Martha shifted a little, pressing a little closer to his side while tilting her chin up to look him in the eye. "There are worse ways to die, aren't there? Than this?"
Jack blinked down at her, and had to smile despite himself, and despite the topic of conversation. "Well, that was a nice slide into morbidness. I guess you're right, though. I can count a few ways I have died that are less pleasant..."
"I could have fallen into a living sun. Been eaten by a giant mutated... thing..."
"Oh, we're playing that game? There was this one time-"
"That's not fair," she protested, smacking him lightly in the chest. "You've actually died. More than once, even!"

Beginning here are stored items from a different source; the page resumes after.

-- ==== Sys2Proof/Machine/Captions.lean ====
section
/-! DEFINITION. From cue to caption: lane symbols, lines, rows and the load sequence (R84 to R89). -/

namespace Sys2Proof.Machine

/-! ### Symbols (R85, R86) -/

/-- Whether a 7-bit value has an odd number of one bits. -/
def oddOnes (v : Byte) : Bool := [0, 1, 2, 3, 4, 5, 6].foldl (fun p i => p != v.getLsbD i) false

/-- The byte a symbol is sent as, under a parity setting (R85). -/
def parityByte (p : Parity) (v : Byte) : Byte :=
  let low := v &&& 0x7F#8
  match p with
  | .odd => if oddOnes low then low else low ||| 0x80#8
  | .even => if oddOnes low then low ||| 0x80#8 else low
  | .none => low

/-- A slot of a lane frame: two symbols (R84). -/
abbrev SlotPair := Byte × Byte

/-- FILL (R85). -/
def fill : Byte := 0x00#8

def fillPair : SlotPair := (fill, fill)

/-- The service symbol of service s, 1 to 4 (R86). -/
def serviceSymbol (s : Nat) : Byte := BitVec.ofNat 8 (0x10 + (s - 1))

/-- Command symbols (R86). -/
def cLOAD : Byte := 0x40#8
def cSHOW : Byte := 0x41#8
def cCLEAR : Byte := 0x42#8
def cRESET : Byte := 0x43#8
def cRESUME : Byte := 0x44#8
def cROW (r : Nat) : Byte := BitVec.ofNat 8 (0x50 + r)

/-- A control pair (R84, R86). -/
def controlPair (s : Nat) (c : Byte) : SlotPair := (serviceSymbol s, c)

/-! ### Lines and characters (R87) -/

/-- Splits at LF (0Ah); lines in order, empty ones included. -/
def splitLf : List Byte → List (List Byte)
  | [] => [[]]
  | b :: bs =>
    match splitLf bs with
    | [] => [[b]]
    | line :: rest => if b = 0x0A#8 then [] :: line :: rest else (b :: line) :: rest

/-- The lines of R87 step 1: empty lines are dropped. -/
def linesOf (bs : List Byte) : List (List Byte) := (splitLf bs).filter fun l => !l.isEmpty

/-- A byte from lo to hi. -/
def inRange (lo hi : Nat) (b : Byte) : Bool := within lo hi b.toNat

/-- A continuation byte (R87). -/
def isCont (b : Byte) : Bool := inRange 0x80 0xBF b

/-- The length of the well-formed UTF-8 sequence a byte string starts with, or 0 (the list of R87 step 2). -/
def utf8Len : List Byte → Nat
  | [] => 0
  | [a] => if inRange 0x00 0x7F a then 1 else 0
  | [a, b] => if inRange 0x00 0x7F a then 1 else if inRange 0xC2 0xDF a && isCont b then 2 else 0
  | [a, b, c] =>
    if inRange 0x00 0x7F a then 1
    else if inRange 0xC2 0xDF a && isCont b then 2
    else if a.toNat = 0xE0 && inRange 0xA0 0xBF b && isCont c then 3
    else if (inRange 0xE1 0xEC a || inRange 0xEE 0xEF a) && isCont b && isCont c then 3
    else if a.toNat = 0xED && inRange 0x80 0x9F b && isCont c then 3
    else 0
  | a :: b :: c :: d :: _ =>
    if inRange 0x00 0x7F a then 1
    else if inRange 0xC2 0xDF a && isCont b then 2
    else if a.toNat = 0xE0 && inRange 0xA0 0xBF b && isCont c then 3
    else if (inRange 0xE1 0xEC a || inRange 0xEE 0xEF a) && isCont b && isCont c then 3
    else if a.toNat = 0xED && inRange 0x80 0x9F b && isCont c then 3
    else if a.toNat = 0xF0 && inRange 0x90 0xBF b && isCont c && isCont d then 4
    else if inRange 0xF1 0xF3 a && isCont b && isCont c && isCont d then 4
    else if a.toNat = 0xF4 && inRange 0x80 0x8F b && isCont c && isCont d then 4
    else 0

/-- The symbols of a line: each printable character its own, everything else one substitute, given as none
(R87 steps 2 and 3). The fuel is the line's length. -/
def lineSymbols : Nat → List Byte → List (Option Byte)
  | 0, _ => []
  | _, [] => []
  | n + 1, a :: rest =>
    if inRange 0x20 0x7E a then some a :: lineSymbols n rest
    else none :: lineSymbols n ((a :: rest).drop (max 1 (utf8Len (a :: rest))))

/-- The decoded lines of a caption's source (R87). -/
def decodedLines (bs : List Byte) : List (List (Option Byte)) := (linesOf bs).map fun l => lineSymbols l.length l

/-! ### Fitting (R88) -/

/-- A row of a caption: its row number and its text symbols. -/
structure CaptionRow where
  row : Nat
  symbols : List Byte
  deriving DecidableEq, Repr

/-- The bytes a caption is made from: the lane text when the cue has it, else the text (R87). -/
def Cue.captionSource (c : Cue) : List Byte := c.laneText.getD c.text

/-- The first row of n rows (R88). -/
def firstRow (r : Region) (n : Nat) : Nat :=
  match r with
  | .bottom => 16 - n
  | .top => 1

/-- Numbers rows upward from a first row. -/
def numberRows : Nat → List (List Byte) → List CaptionRow
  | _, [] => []
  | r, l :: ls => ⟨r, l⟩ :: numberRows (r + 1) ls

/-- The rows of a caption: three lines of 40 symbols are kept (R88). -/
def Cue.rows (x : LaneSettings) (c : Cue) : List CaptionRow :=
  let kept := ((decodedLines c.captionSource).take 3).map fun l => (l.take 40).map fun o => o.getD (BitVec.ofNat 8 x.subst)
  numberRows (firstRow c.region kept.length) kept

/-- A caption is degraded when a line or symbols of a line are dropped, or R87 gave a substitute (R88). -/
def Cue.degraded (c : Cue) : Bool :=
  let ls := decodedLines c.captionSource
  decide (3 < ls.length) || (ls.take 3).any (fun l => decide (40 < l.length)) || ls.any fun l => l.any Option.isNone

/-! ### The load sequence (R89) -/

/-- A step of a load sequence, one slot each (R89). -/
inductive LoadStep where
  | load
  | row (r : Nat)
  | text (a b : Byte)
  deriving DecidableEq, Repr

/-- The text steps of a row: two symbols a step, the last with FILL when one is left (R89). -/
def textSteps : List Byte → List LoadStep
  | [] => []
  | [a] => [.text a fill]
  | a :: b :: rest => .text a b :: textSteps rest

/-- The load sequence of a caption (R89). -/
def loadSteps (rows : List CaptionRow) : List LoadStep :=
  .load :: rows.flatMap fun r => .row r.row :: textSteps r.symbols

/-- The load cost of a caption in slots (R89). -/
def loadCost (rows : List CaptionRow) : Nat := (loadSteps rows).length

end Sys2Proof.Machine
end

"Well, you started it..." Jack answered with a grin, but let it go. He'd probably have had to dig into his days as a Time Agent to find a near-death that would beat "living sun" anyway. "I'm sorry, by the way," he said after a long silence. "For jumping on the TARDIS... throwing us back here..."
"Don't apologize. You didn't know, and if I were you... I don't know. I might have done the same thing." She sighed and closed her eyes for a moment, biting her lip, and when she opened her eyes it was with a sad little smile. "I never really told my mum... anything. I'll just disappear, and she'll never know. My dad, my brother and sister..."

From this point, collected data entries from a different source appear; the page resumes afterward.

/-- The changes of a batch or closing record taken into the cue entries (R91, R96). -/
def Job.applyChange (b : Job) (ch : LaneChange) : Job :=
  match b.serviceTrack ch.service with
  | some (i, t) => b.setTrack i (.text { t with cues := markCue ch.id ch.mark t.cues })
  | none => b

/-- What a LANE record's placement does to its job (R96, R105): n rises, the lane state takes effect, the counts are
made, and the captions now DONE or SKIPPED are examined for retirement. A CLOSING record completes the lane. -/
def Job.completeLane (fl : LaneFlight) (b : Job) : Job :=
  let o := fl.outcome
  let b1 :=
    { b with lane := { b.lane with next := b.lane.next + fl.frames, current := o.current, services := o.services,
                                   flight := none, wait := false, closed := b.lane.closed || fl.kind == .closing } }
  let b2 := o.changes.foldl Job.applyChange b1
  ((b2.report .laneLate o.late).report .laneSkipped o.skipped).retireCues

/-- Whether the lane is to close now: finishing, no record in flight, every frame before E placed (R105). -/
def Job.laneCloses (b : Job) : Bool :=
  b.laneSet.enabled && !b.lane.closed && b.state == .finishing && b.lane.flight.isNone &&
    decide (b.e.getD 0 ≤ b.lane.next)

/-- A caption WAITING or LOADING when the lane closes. -/
def Cue.unshown (c : Cue) : Bool := c.lane == .waiting || c.lane == .loading

/-- The services with a displayed caption, in increasing order (R105). -/
def Job.displaying (b : Job) : List Nat := b.servicesInUse.filter fun sv => (b.lane.service sv).displayed.isSome

/-- Slots filled up to whole frames with FILL (R105, R106). -/
def padded (slots : Nat) (pairs : List SlotPair) : List SlotPair :=
  pairs ++ List.replicate (ceilDiv pairs.length slots * slots - pairs.length) fillPair

/-- The lane closes (R105): captions not shown are SKIPPED and counted; then the CLOSING record is decided, or the
lane's part is complete at once when no service has a displayed caption. -/
def Job.closeLane (j : Fin 8) (b : Job) : Job :=
  let skipped := total (b.textTracks.map fun p => (p.2.cues.filter Cue.unshown).length)
  let b1 := b.mapTexts fun t => { t with cues := t.cues.map fun c => if c.unshown then { c with lane := .skipped } else c }
  let services := b1.lane.services.map fun (v : Service) => { v with loading := none }
  let b2 := ({ b1 with lane := { b1.lane with services := services } }.report .laneSkipped skipped).retireCues
  let ds := b.displaying
  if ds.isEmpty then { b2 with lane := { b2.lane with closed := true } }
  else
    let n := ceilDiv ds.length b.laneSet.slots
    let pairs := padded b.laneSet.slots (ds.map fun sv => controlPair sv cCLEAR)
    let changes := ds.flatMap fun sv => doneChange sv (b.lane.service sv).displayed
    let fl : LaneFlight :=
      { kind := .closing, frames := n, record := laneRecord j b.laneSet .closing b.lane.next n pairs,
        outcome := { current := b.lane.current, services := List.replicate 4 ⟨none, none⟩, changes := changes, late := 0,
                     skipped := 0 } }
    { b2 with lane := { b2.lane with flight := some fl } }

/-- The RESET record of an aborted job, none when no reset frames are placed (R106). -/
def Job.resetFlight (j : Fin 8) (b : Job) : Option LaneFlight :=
  let us := b.servicesInUse
  if b.laneSet.enabled && decide (1 ≤ b.lane.next) && !b.lane.closed && !us.isEmpty && b.state != .done then
    let n := ceilDiv us.length b.laneSet.slots
    let pairs := padded b.laneSet.slots (us.map fun sv => controlPair sv cRESET)
    some
      { kind := .reset, frames := n, record := laneRecord j b.laneSet .reset b.lane.next n pairs,
        outcome := { current := b.lane.current, services := b.lane.services, changes := [], late := 0, skipped := 0 } }
  else none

Jack brushed her cheek with his fingers, and she gave him a flickering, reassuring smile that was clearly supposed to convince him she was fine, and really did no such thing. Jack's chest started aching again, in a faint, distant way, and he couldn't quite breathe, though it had nothing to do with the thinning air just then. He kissed her, then, which seemed the only logical thing to do at the moment, and Martha leaned toward him, Jack's fingers tracing lightly down her jawline, up the nape of her neck. Maybe it was the end of time, but they had time enough for this.

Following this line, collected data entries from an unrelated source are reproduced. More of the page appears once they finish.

/-- FIN in RUNNING: below W it is refused with BEHIND, above N with BEYOND_SPAN; otherwise the job is FINISHING with W
and its end frame at E. First the recorded open gap is closed at its usable end, the horizon or the loud run's start,
and GAP_CLOSED is counted; then every track's heads are resolved as they are at FIN, in track order, each as
PlacedClipFitsGap says, and then every tentative tail is made final: its breakpoint and release point stand at e1 +
ramp-up, or at the end sample where that is lower, but not before e1. The cue lists are unchanged, and so is every other
count but those of the clips. A gap leaves the list only when it is closed behind the emitted-through sample, examined
when a gap was closed or a clip resolved. Then the producers are run and the end condition is tested (R17, R34, R35,
R126, R127, R128, R151, R155). That the detector keeps its items, the gap-recorded flag among them, when its gap is
closed is the model's reading (assumption 31), and that the Segmenter comes before the scheduler its choice (assumption
7). -/
def Obligations.FinFinishesJob : Prop :=
  (∀ (t : DescTrack) (z es : Nat),
    let t' := t.finTail z es
    (t.tailState ≠ .tentative ∨ t.prev = none → t' = t) ∧
    ∀ p, t.tailState = .tentative → t.prev = some p →
      let q := max p.endS (min (p.endS + t.duck.rampUp) es)
      t'.points = t.points ++ (if q < z then [⟨q, 0⟩] else []) ∧ t'.tailState = .final ∧
      { t' with points := t.points, tailState := t.tailState, placed := t.placed } = t ∧
      ((∀ x ∈ t.placed, x.state ≠ .placed ∧ x.state ≠ .overlaid) → t'.placed = t.placed) ∧
      ∀ pre k post, t.placed = pre ++ k :: post → k.state = .placed ∨ k.state = .overlaid →
        (∀ x ∈ post, x.state ≠ .placed ∧ x.state ≠ .overlaid) →
        t'.placed = pre ++ { k with release := some q } :: post) ∧
  ∀ (s : State) (r : Req) (j : Fin 8) (b : Job) (w e : Nat), s.asked r j b → b.state = .running → b.w = some w →
    e < 2 ^ 32 → r.body = beBytes 4 e →
    if e < w then exec (.fin r) s = s.answered .fin r .behind []
    else if b.tb.span < e then exec (.fin r) s = s.answered .fin r .beyondSpan []
    else
      let open_ := (b.gd.state = .gap ∨ b.gd.state = .speechWait) ∧ b.gd.recorded = true
      let usable := if b.gd.state = .speechWait then 960 * b.gd.loudStart.getD 0 else b.cls.horizon
      let noClip := ∀ i t, b.desc? i = some t → t.pending = []
      let c : Job := { b with state := .finishing, w := some e, e := some e }
      let c1 : Job :=
        if open_ then
          { c with
            notices := b.notices.report eventBase 8 1
            gaps := (b.gaps.dropLast ++ (b.gaps.getLast?.map fun g : Gap => { g with endS := some usable }).toList).filter
              fun g => !c.gapRetired g }
        else c
      let resolved := trackNumbers.foldl (fun x i => x.resolveHeads true i (x.pendingCount i)) c1
      ∃ b' : Job, exec (.fin r) s = (((s.setJob j b').pump j).doneTest j).answered .fin r .ok [] ∧
        (∀ i, b'.desc? i =
          (resolved.desc? i).map (DescTrack.finTail (b.tb.firstSample b.tb.span) (b.tb.firstSample e))) ∧
        b'.gaps = resolved.gaps ∧ b'.notices = resolved.notices ∧
        b'.state = .finishing ∧ b'.w = some e ∧ b'.e = some e ∧
        { b' with state := b.state, w := b.w, e := b.e, tracks := b.tracks, gaps := b.gaps, notices := b.notices } = b ∧
        (∀ i, b'.text? i = b.text? i) ∧
        (∀ i t, b'.desc? i = some t → t.pending = [] ∧ (t.prev ≠ none → t.tailState ≠ .tentative)) ∧
        (b.notices.counts.length = 17 →
          (b'.notices.counts.getD 8 0 = if open_ then min 255 (b.notices.counts.getD 8 0 + 1)
            else b.notices.counts.getD 8 0) ∧
          ∀ i, i ≠ 8 → i ≠ 10 → i ≠ 11 → i ≠ 12 → b'.notices.counts.getD i 0 = b.notices.counts.getD i 0) ∧
        b'.notices.enables = b.notices.enables ∧
        (¬open_ → noClip → b'.gaps = b.gaps) ∧
        ∀ closed : List Gap,
          (¬open_ → closed = b.gaps) →
          (open_ → ∃ pre g, b.gaps = pre ++ [g] ∧ closed = pre ++ [{ g with endS := some usable }]) →
          (∀ g ∈ b'.gaps, ∃ h ∈ closed, g = { h with placements := g.placements }) ∧
          (open_ ∨ ¬noClip → ∀ h ∈ closed,
            (∃ g ∈ b'.gaps, g = { h with placements := g.placements }) ↔
              ¬∃ x, h.endS = some x ∧ x ≤ b.emittedSample)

Almost time enough. A wind rose from out of nowhere, sending papers flying, ruffling their hair and clothes, and Jack and Martha broke apart, staring at the blue box that materialized with the cyclic roar they both knew so well. Jack had to wonder, for a moment, if he was imagining it, because he'd been through this story before, and he knew how it ended - he didn't come back, no matter how long you waited. But the door swung open, and the Doctor leaned out, hair and suit rumpled, what looked like dirt or soot smudged along one cheek, but alive and very much real.
He arched an eyebrow at the two of them, impatient and grinning all at once. "Well, come on then! We haven't got all day! Actually, we've got... uh... fifteen minutes, give or take, but I wouldn't push it."
They both stared a moment longer, with mixed disbelief and relief, until Martha lunged to her feet and raced across the room to the TARDIS, flinging her arms around the Doctor when she reached him and nearly knocking him over with the force of the hug. Jack followed just a half-step behind her, wrapping his arms around the both of them as he stepped out of the cold red emergency lighting of Yana's lab, into the warm green-gold humming interior of home.